Optou-se, assim, por contar
uma história que fala sobre a peça.
Não a de Marília, Nanini e Latorraca, mas a que um dia foi estrelada pelos fictícios Tony Albuquerque e Darcy Lopes. A morte de
um de seus produtores desencadeia, em seu filho e no sócio remanescente, a idéia de remontá-la
com novo elenco, em busca de lucros que paguem as dívidas acumuladas desde que se foram os
anos felizes de "Irma Vap".
O primeiro "retorno" de que fala o título é, portanto, o do texto
de Ludlam em um contexto de
ficção. Quem retorna também, no
entanto, é a dupla Nanini-Latorraca das centenas de apresentações de "Irma Vap". Cada um responde por dois personagens, e em
mais dois extraídos da peça, reeditando a montagem anterior.

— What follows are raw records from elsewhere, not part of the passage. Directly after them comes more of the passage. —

-- ==== Sys2Proof/Machine/Operands.lean ====
section
/-! DEFINITION. The circular-array address calculator (`41_address.md`): the one operand form resolver, used for
all four address fields of an instruction (rule R104). -/

namespace Sys2Proof.Machine

/-- The cell a field names before any indirection, `norm(i + offset)` (`41_address.md` rule R100, rule R101). -/
def State.direct (s : State) (f : AddressField) : Nat := norm s.size (s.site + f.offset)

/-- `EA(f, i)` for the executing cell (`41_address.md` rule R100). An indirect field adds the whole Word of the
pointer cell to the pointer cell's own index (rule R102, rule R103), in exact integers, and there is one level
only. -/
def State.ea (s : State) (f : AddressField) : Nat :=
  if f.indirect then norm s.size (s.direct f + s.memRead (s.direct f)) else s.direct f

/-- The Word of the cell a field names: the operand fetch of `42_alu.md` rule R110. -/
def State.operand (s : State) (f : AddressField) : Int := s.memRead (s.ea f)

end Sys2Proof.Machine
end

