/-- Phase 3 (`45_host_port_and_assembler.md` rule R166). -/
def rebase (n : Nat) (address : Int) (table : LabelTable) : LabelTable :=
  table.map (fun e => (e.1, norm n (address + e.2)))

/-! ## Operands -/

/-- What an operand names: a number or a label (`30_encoding.md` rule R80). -/
inductive Place where
  | number (n : Int)
  | label (name : Text)
deriving DecidableEq, Repr

/-- An address operand `N` or `@N` (`30_encoding.md` rule R80). -/
structure Operand where
  indirect : Bool
  place : Place
deriving DecidableEq, Repr

/-- A decimal numeral. -/
def digitsValue (t : Text) : Nat := t.foldl (fun n c => 10 * n + (c.toNat - '0'.toNat)) 0

/-- A run of digits, read as a number. -/
def parseDigits (t : Text) : Option Nat :=
  if t ≠ [] ∧ t.all Char.isDigit then some (digitsValue t) else none

/-- A label name. -/
def parseName (t : Text) : Option Text :=
  match t with
  | c :: _ => if c.isDigit = false ∧ t.all isNameChar then some t else none
  | [] => none

/-- A signed decimal integer or a label (`30_encoding.md` rule R80). -/
def parsePlace (t : Text) : Option Place :=
  match t with
  | '-' :: ds => (parseDigits ds).map (fun n => .number (-(n : Int)))
  | _ =>
    match parseDigits t with
    | some n => some (.number n)
    | none => (parseName t).map .label

/-- An address operand; anything else, an immediate operand of any spelling among them, has none
(`92_eei_decisions.md` D25). -/
def parseOperand (t : Text) : Option Operand :=
  match t with
  | '@' :: rest => (parsePlace rest).map (⟨true, ·⟩)
  | _ => (parsePlace t).map (⟨false, ·⟩)

/-! ## Literal arithmetic -/

/-- The arithmetic of a literal line (`30_encoding.md` rule R78). -/
inductive Expr where
  | number (n : Int)
  | label (name : Text)
  | add (a b : Expr)
  | sub (a b : Expr)
  | mul (a b : Expr)
  | div (a b : Expr)
deriving DecidableEq, Repr

/-- A token of a literal: a run of name characters, any other character, or a blank. -/
inductive Token where
  | run (cs : Text)
  | sym (c : Char)
  | gap
deriving DecidableEq, Repr

/-- One character put before the tokens of the rest. -/
def lexChar (c : Char) (ts : List Token) : List Token :=
  if isNameChar c then
    match ts with
    | .run cs :: rest => .run (c :: cs) :: rest
    | _ => .run [c] :: ts
  else if isSpace c then .gap :: ts
  else .sym c :: ts

/-- The tokens of a text, blanks left out. -/
def lex (t : Text) : List Token := (t.foldr lexChar []).filter (fun k => decide (k ≠ .gap))

/-- A numeral or a label as a term. -/
def parseTerm (cs : Text) : Option Expr :=
  match parseDigits cs with
  | some n => some (.number n)
  | none => (parseName cs).map .label

/-- The operators that wait for their right operand at one level of grouping: a sum (true is `+`) and inside it
a product (true is `*`). -/
structure Pending where
  sum : Option (Expr × Bool)
  product : Option (Expr × Bool)
deriving DecidableEq, Repr

/-- A factor joined to the waiting product: `*` and `/` from left to right (`92_eei_decisions.md` D23). -/
def Pending.closeProduct (p : Pending) (e : Expr) : Expr :=
  match p.product with
  | none => e
  | some (a, true) => .mul a e
  | some (a, false) => .div a e

/-- A product joined to the waiting sum: `+` and `-` after `*` and `/`, from left to right
(`92_eei_decisions.md` D23). -/
def Pending.closeSum (p : Pending) (e : Expr) : Expr :=
  match p.sum with
  | none => e
  | some (a, true) => .add a e
  | some (a, false) => .sub a e

/-- How far a literal is read: the open level, the levels outside the open parentheses, the product read so far at
this level (none where an operand must come next), and whether a unary minus waits for its numeral. -/
structure Parse where
  level : Pending
  outer : List Pending
  value : Option Expr
  minus : Bool
deriving DecidableEq, Repr

/-- The start of a literal. -/
def Parse.start : Parse := ⟨⟨none, none⟩, [], none, false⟩

/-- An operand that has been read, joined to the waiting product. -/
def Parse.operand (p : Parse) (e : Expr) : Parse :=
  ⟨⟨p.level.sum, none⟩, p.outer, some (p.level.closeProduct e), false⟩

/-- One token where an operand must come: a numeral or a label, an open parenthesis, or a unary minus, which
stands before a numeral only (assumption 9). -/
def Parse.operandToken (p : Parse) (k : Token) : Option Parse :=
  match k, p.minus with
  | .run cs, false => (parseTerm cs).map p.operand
  | .run cs, true => (parseDigits cs).map (fun n => p.operand (.number (-(n : Int))))
  | .sym '(', false => some ⟨⟨none, none⟩, p.level :: p.outer, none, false⟩
  | .sym '-', false => some ⟨p.level, p.outer, none, true⟩
  | .sym _, _ => none
  | .gap, _ => some p

/-- One token after the product `e`: an operator or a closing parenthesis. -/
def Parse.operatorToken (p : Parse) (e : Expr) (k : Token) : Option Parse :=
  match k with
  | .sym '*' => some ⟨⟨p.level.sum, some (e, true)⟩, p.outer, none, false⟩
  | .sym '/' => some ⟨⟨p.level.sum, some (e, false)⟩, p.outer, none, false⟩
  | .sym '+' => some ⟨⟨some (p.level.closeSum e, true), none⟩, p.outer, none, false⟩
  | .sym '-' => some ⟨⟨some (p.level.closeSum e, false), none⟩, p.outer, none, false⟩
  | .sym ')' =>
    match p.outer with
    | q :: rest => some ⟨⟨q.sum, none⟩, rest, some (q.closeProduct (p.level.closeSum e)), false⟩
    | [] => none
  | .sym _ => none
  | .run _ => none
  | .gap => some p

/-- One token of a literal. -/
def Parse.token (p : Parse) (k : Token) : Option Parse :=
  match p.value with
  | none => p.operandToken k
  | some e => p.operatorToken e k

/-- The tokens of a literal, one after another. -/
def Parse.tokens : Parse → List Token → Option Parse
  | p, [] => some p
  | p, k :: ks =>
    match p.token k with
    | some q => q.tokens ks
    | none => none

/-- The expression of a literal line. -/
def parseExpr (t : Text) : Option Expr :=
  match Parse.start.tokens (lex t) with
  | some ⟨level, [], some e, _⟩ => some (level.closeSum e)
  | _ => none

Percorre-se outro caminho para
chegar ao mesmo destino. Paga-se, por conseqüência, a mesma tarifa da qual se tentou escapar: ainda que Nanini e Latorraca pareçam se divertir com o reencontro
e sejam também capazes de divertir o público, o filme se organiza
em torno dos efeitos cômicos de
homens interpretando mulheres
e de atores encarnando um punhado de personagens distintos.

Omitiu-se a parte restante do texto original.